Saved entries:
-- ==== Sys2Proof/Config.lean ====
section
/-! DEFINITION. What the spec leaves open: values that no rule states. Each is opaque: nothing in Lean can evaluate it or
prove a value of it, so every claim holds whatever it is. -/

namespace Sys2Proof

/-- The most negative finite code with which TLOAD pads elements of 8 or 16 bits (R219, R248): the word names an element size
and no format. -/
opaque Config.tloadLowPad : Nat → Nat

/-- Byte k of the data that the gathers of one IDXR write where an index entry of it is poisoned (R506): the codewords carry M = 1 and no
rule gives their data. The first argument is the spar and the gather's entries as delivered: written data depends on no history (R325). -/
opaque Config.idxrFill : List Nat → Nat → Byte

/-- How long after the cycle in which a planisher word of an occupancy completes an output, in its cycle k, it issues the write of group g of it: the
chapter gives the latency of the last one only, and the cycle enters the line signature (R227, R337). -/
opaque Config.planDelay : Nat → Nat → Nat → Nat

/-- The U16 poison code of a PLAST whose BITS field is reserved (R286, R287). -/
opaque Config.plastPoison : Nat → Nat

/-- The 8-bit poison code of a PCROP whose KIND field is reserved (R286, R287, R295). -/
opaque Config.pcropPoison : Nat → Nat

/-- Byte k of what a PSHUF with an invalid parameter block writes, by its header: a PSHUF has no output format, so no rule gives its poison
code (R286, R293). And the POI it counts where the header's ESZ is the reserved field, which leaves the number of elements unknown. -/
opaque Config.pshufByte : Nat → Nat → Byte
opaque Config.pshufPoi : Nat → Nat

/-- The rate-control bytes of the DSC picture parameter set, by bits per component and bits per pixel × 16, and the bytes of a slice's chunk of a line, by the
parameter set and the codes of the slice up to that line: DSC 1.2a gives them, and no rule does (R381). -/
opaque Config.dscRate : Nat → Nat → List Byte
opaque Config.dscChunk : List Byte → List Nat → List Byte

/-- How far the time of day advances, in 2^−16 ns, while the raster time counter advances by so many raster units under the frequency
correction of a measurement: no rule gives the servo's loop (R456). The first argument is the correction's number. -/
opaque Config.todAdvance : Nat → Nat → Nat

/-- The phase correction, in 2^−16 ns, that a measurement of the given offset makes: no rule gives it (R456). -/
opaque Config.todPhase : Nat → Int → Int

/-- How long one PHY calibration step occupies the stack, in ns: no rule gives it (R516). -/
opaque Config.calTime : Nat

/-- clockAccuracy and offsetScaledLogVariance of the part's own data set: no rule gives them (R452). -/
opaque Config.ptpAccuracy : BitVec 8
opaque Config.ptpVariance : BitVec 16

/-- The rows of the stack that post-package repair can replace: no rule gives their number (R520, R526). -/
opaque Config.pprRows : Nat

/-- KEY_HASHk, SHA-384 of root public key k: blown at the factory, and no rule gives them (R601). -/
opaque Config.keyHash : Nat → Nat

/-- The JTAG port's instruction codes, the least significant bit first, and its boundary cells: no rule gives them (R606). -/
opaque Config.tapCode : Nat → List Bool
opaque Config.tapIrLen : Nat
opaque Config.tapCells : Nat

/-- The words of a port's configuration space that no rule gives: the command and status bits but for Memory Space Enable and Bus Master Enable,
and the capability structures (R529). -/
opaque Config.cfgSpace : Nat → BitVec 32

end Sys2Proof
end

--

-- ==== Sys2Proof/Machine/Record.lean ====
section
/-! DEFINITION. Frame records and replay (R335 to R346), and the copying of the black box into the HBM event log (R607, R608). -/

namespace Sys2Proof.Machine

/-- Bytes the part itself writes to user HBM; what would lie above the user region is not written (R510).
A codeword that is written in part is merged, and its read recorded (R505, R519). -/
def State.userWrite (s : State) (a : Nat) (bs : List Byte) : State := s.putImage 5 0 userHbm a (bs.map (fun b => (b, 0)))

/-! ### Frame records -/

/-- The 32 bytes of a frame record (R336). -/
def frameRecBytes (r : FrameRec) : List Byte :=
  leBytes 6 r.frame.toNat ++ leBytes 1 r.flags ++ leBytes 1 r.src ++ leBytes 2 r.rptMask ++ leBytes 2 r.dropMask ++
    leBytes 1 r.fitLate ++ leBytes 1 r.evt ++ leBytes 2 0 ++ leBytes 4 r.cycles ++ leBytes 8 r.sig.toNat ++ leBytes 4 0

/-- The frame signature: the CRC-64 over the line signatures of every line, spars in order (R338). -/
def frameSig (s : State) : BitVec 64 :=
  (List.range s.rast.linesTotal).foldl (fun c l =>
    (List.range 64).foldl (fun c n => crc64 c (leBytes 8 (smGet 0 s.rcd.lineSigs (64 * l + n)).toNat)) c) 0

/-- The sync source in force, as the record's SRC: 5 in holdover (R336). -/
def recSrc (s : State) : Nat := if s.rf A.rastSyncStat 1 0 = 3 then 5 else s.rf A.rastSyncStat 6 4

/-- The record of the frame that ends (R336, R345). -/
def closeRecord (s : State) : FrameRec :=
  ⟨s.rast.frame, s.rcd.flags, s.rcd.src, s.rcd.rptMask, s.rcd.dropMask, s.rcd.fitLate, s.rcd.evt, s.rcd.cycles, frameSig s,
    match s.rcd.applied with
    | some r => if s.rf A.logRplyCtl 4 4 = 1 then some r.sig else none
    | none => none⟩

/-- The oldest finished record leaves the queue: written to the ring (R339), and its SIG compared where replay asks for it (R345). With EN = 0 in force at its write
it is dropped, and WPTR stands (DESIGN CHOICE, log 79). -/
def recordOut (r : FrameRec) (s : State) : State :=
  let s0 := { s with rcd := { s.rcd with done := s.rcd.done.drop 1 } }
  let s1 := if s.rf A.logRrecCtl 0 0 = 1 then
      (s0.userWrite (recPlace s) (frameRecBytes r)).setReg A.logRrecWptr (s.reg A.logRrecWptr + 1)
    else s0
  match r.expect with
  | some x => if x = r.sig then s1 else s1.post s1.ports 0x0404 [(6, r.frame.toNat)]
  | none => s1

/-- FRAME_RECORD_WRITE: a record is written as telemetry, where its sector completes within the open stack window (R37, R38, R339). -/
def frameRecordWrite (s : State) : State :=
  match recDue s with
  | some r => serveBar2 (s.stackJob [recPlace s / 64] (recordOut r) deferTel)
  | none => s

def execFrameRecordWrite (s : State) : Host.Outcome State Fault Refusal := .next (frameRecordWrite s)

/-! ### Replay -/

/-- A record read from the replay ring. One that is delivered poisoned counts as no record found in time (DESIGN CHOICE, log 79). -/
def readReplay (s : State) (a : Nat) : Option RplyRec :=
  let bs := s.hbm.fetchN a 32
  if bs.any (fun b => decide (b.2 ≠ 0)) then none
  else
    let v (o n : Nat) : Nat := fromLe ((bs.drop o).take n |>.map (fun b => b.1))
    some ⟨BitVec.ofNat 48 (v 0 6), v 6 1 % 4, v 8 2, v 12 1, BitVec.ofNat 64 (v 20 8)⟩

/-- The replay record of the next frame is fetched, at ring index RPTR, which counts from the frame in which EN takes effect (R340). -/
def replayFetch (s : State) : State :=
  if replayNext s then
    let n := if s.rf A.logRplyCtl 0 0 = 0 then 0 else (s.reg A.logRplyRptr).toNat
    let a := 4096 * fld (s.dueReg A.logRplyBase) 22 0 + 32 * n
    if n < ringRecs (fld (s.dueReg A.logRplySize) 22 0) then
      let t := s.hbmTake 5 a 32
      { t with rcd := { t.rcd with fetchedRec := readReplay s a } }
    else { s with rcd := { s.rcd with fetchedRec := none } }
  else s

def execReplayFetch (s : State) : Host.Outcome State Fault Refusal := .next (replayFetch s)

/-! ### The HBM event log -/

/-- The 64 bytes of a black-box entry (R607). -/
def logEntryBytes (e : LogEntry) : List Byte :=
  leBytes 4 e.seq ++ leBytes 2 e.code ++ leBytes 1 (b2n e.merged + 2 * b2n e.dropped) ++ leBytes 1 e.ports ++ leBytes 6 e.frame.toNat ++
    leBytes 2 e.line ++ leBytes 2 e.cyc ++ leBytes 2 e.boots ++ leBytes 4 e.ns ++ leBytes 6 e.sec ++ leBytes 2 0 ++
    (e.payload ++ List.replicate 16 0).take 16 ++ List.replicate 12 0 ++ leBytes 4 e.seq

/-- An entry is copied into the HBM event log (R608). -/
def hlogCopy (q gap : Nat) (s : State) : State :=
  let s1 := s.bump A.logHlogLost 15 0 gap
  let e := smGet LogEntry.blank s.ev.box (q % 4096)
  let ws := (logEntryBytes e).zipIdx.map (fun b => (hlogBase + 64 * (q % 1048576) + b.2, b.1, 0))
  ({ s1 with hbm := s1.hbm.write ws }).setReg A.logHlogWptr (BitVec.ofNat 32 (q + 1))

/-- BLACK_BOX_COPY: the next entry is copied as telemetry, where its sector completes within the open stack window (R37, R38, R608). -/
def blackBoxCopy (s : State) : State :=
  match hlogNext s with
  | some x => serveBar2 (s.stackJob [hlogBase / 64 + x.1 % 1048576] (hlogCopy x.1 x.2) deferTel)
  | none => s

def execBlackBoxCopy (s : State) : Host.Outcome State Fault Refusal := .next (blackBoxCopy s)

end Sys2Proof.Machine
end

Directions:
Count every line in the entries above where the word "fetchedRec" appears; respond with the number alone.

Expected output:
2